Attached please find the new patch.  Hope this solves both of our concerns.  

gcc
+2020-03-24  Felix Yang   
+
+   PR rtl-optimization/94026
+   * combine.c (make_compound_operation_int): If we are have (and
+   (lshiftrt X C) M) and M is a constant that would select a field
+   of bits within an item, but not the entire word, fold this into
+   a simple AND if we are in an equality comparison.

gcc/testsuite
+2020-03-24  Felix Yang   
+
+   PR rtl-optimization/94026
+   * gcc.dg/pr94026.c: New test.


Thanks,
Felix


pr94026-v1.patch
Description: pr94026-v1.patch


Re: [PATCH PR94026] combine missed opportunity to simplify comparisons with zero

2020-03-23 Thread Segher Boessenkool
On Mon, Mar 23, 2020 at 07:46:17AM +, Yangfei (Felix) wrote:
> I think the problem here is how to make sure we are doing a ***equality*** 
> comparison with zero.  
> We can only do the transformation under this condition.  
> Then I see combine tries the following pattern: 
> 
> 173 Failed to match this instruction:
> 174 (set (reg:SI 101)
> 175 (ne:SI (and:SI (lshiftrt:SI (reg:SI 102)
> 176 (const_int 8 [0x8]))
> 177 (const_int 6 [0x6]))
> 178 (const_int 0 [0])))

Like I said, this should be simplified to
(set (reg:SI 10)
 (ne:SI (and:SI (reg:SI 102)
(const_int 1536))
(const_int 0)))

> But this cannot match a 'tst' instruction as the above pattern does not 
> clobber the CC flag register.  

combine can (and will) add such clobbers itself, if the pattern matches
otherwise, so that is not an issue.

> > This should be simplified to
> > (set (reg:CC_NZ 66 cc)
> >  (compare:CC_NZ (and:SI (reg:SI 103)
> > (const_int 1536))
> > (const_int 0)))
> > (but it isn't), and that is just *and3nr_compare0, which is a "tst"
> > instruction.  If this is fixed (in simplify-rtx.c), it will work as you 
> > want.
> 
> But I don't think it's correct for logic in simplify-rtx.c to further 
> simplify this rtl:  
> 
> (compare:CC_NZ (and:SI (lshiftrt:SI (reg:SI 102)
> (const_int 8 [0x8]))
> (const_int 6 [0x6]))
> (const_int 0 [0]))

> The reason is that it knows nothing about CC_NZ.  

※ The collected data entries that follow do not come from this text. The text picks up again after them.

-- ==== Sys2Proof/Machine/HostInteger.lean ====
section
/-! DEFINITION. The integer instructions of the host subset (43_host_subset.md R233 to R236). -/

namespace Sys2Proof.Machine

/-- `add` (R233). -/
def execAdd (rd rs1 rs2 : XReg) (s : State) : Host.Outcome State Fault Refusal :=
  .next (s.writeX rd (s.readX rs1 + s.readX rs2)).advance

/-- `sub` (R234). -/
def execSub (rd rs1 rs2 : XReg) (s : State) : Host.Outcome State Fault Refusal :=
  .next (s.writeX rd (s.readX rs1 - s.readX rs2)).advance

/-- `addi` (R235). -/
def execAddi (rd rs1 : XReg) (imm : BitVec 12) (s : State) : Host.Outcome State Fault Refusal :=
  .next (s.writeX rd (s.readX rs1 + sextX s.params imm)).advance

/-- The target of a taken branch, `pc + offset` (R236). -/
def State.branchTarget (s : State) (offset : BitVec 13) : Word := truncX s.params (s.pc + sextX s.params offset)

/-- `bne` (R236): a taken branch to an address that is no multiple of 4 raises instruction-address-misaligned on the
branch, with the target as its value (60_exceptions.md R264). -/
def execBne (rs1 rs2 : XReg) (offset : BitVec 13) (s : State) : Host.Outcome State Fault Refusal :=
  if s.readX rs1 ≠ s.readX rs2 then
    if (s.branchTarget offset).toNat % 4 = 0 then .next (s.setPc (s.branchTarget offset))
    else .next (s.takeException .insnMisaligned (s.branchTarget offset))
  else .next s.advance

end Sys2Proof.Machine
end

Yeah, maybe not in simplify-rtx.c, hrm.  There is SELECT_CC_MODE for
these things, and combine knows about that (not many passes do).


Segher


RE: [PATCH PR94026] combine missed opportunity to simplify comparisons with zero

2020-03-23 Thread Yangfei (Felix)
> -Original Message-
> From: Segher Boessenkool [mailto:seg...@kernel.crashing.org]
> Sent: Friday, March 20, 2020 9:38 AM
> To: Yangfei (Felix) 
> Cc: gcc-patches@gcc.gnu.org; Zhanghaijian (A) 
> Subject: Re: [PATCH PR94026] combine missed opportunity to simplify
> comparisons with zero
> 
> On Thu, Mar 19, 2020 at 01:43:40AM +, Yangfei (Felix) wrote:
> > 2. Given that the patterns for ubfx and ubfiz are already not simple, I am
> afraid the pattern we got by combining the three would be much complex.
> >   And even more complex when further merged with insn 14 here in order to
> make sure that we are doing a equality comparison with zero.
> 
> It will be just as simple as with the other approach:

I think the problem here is how to make sure we are doing a ***equality*** 
comparison with zero.  
We can only do the transformation under this condition.  
Then I see combine tries the following pattern: 

173 Failed to match this instruction:
174 (set (reg:SI 101)
175 (ne:SI (and:SI (lshiftrt:SI (reg:SI 102)
176 (const_int 8 [0x8]))
177 (const_int 6 [0x6]))
178 (const_int 0 [0])))

But this cannot match a 'tst' instruction as the above pattern does not clobber 
the CC flag register.  
Also this means that we depend on specific uses cases, so may need different 
patterns to match all possible cases.  

> > > Another approach:
> > >
> > > Trying 7 -> 9:
> > > 7: r99:SI=r103:SI>>0x8
> > >   REG_DEAD r103:SI
> > > 9: cc:CC_NZ=cmp(r99:SI&0x6,0)
> > >   REG_DEAD r99:SI
> > > Failed to match this instruction:
> > > (set (reg:CC_NZ 66 cc)
> > > (compare:CC_NZ (and:SI (lshiftrt:SI (reg:SI 103)
> > > (const_int 8 [0x8]))
> > > (const_int 6 [0x6]))
> > > (const_int 0 [0])))
> > >
> > > This can be recognised as just that "tst" insn, no?  But combine (or
> > > simplify-rtx) should get rid of the shift here, just the "and" is
> > > simpler after all (it just needs to change the constant for that).
> >
> > No, this does not mean an equality comparison with zero.  I have mentioned
> this in my previous mail.
> 
> This should be simplified to
> (set (reg:CC_NZ 66 cc)
>  (compare:CC_NZ (and:SI (reg:SI 103)
> (const_int 1536))
> (const_int 0)))
> (but it isn't), and that is just *and3nr_compare0, which is a "tst"
> instruction.  If this is fixed (in simplify-rtx.c), it will work as you want.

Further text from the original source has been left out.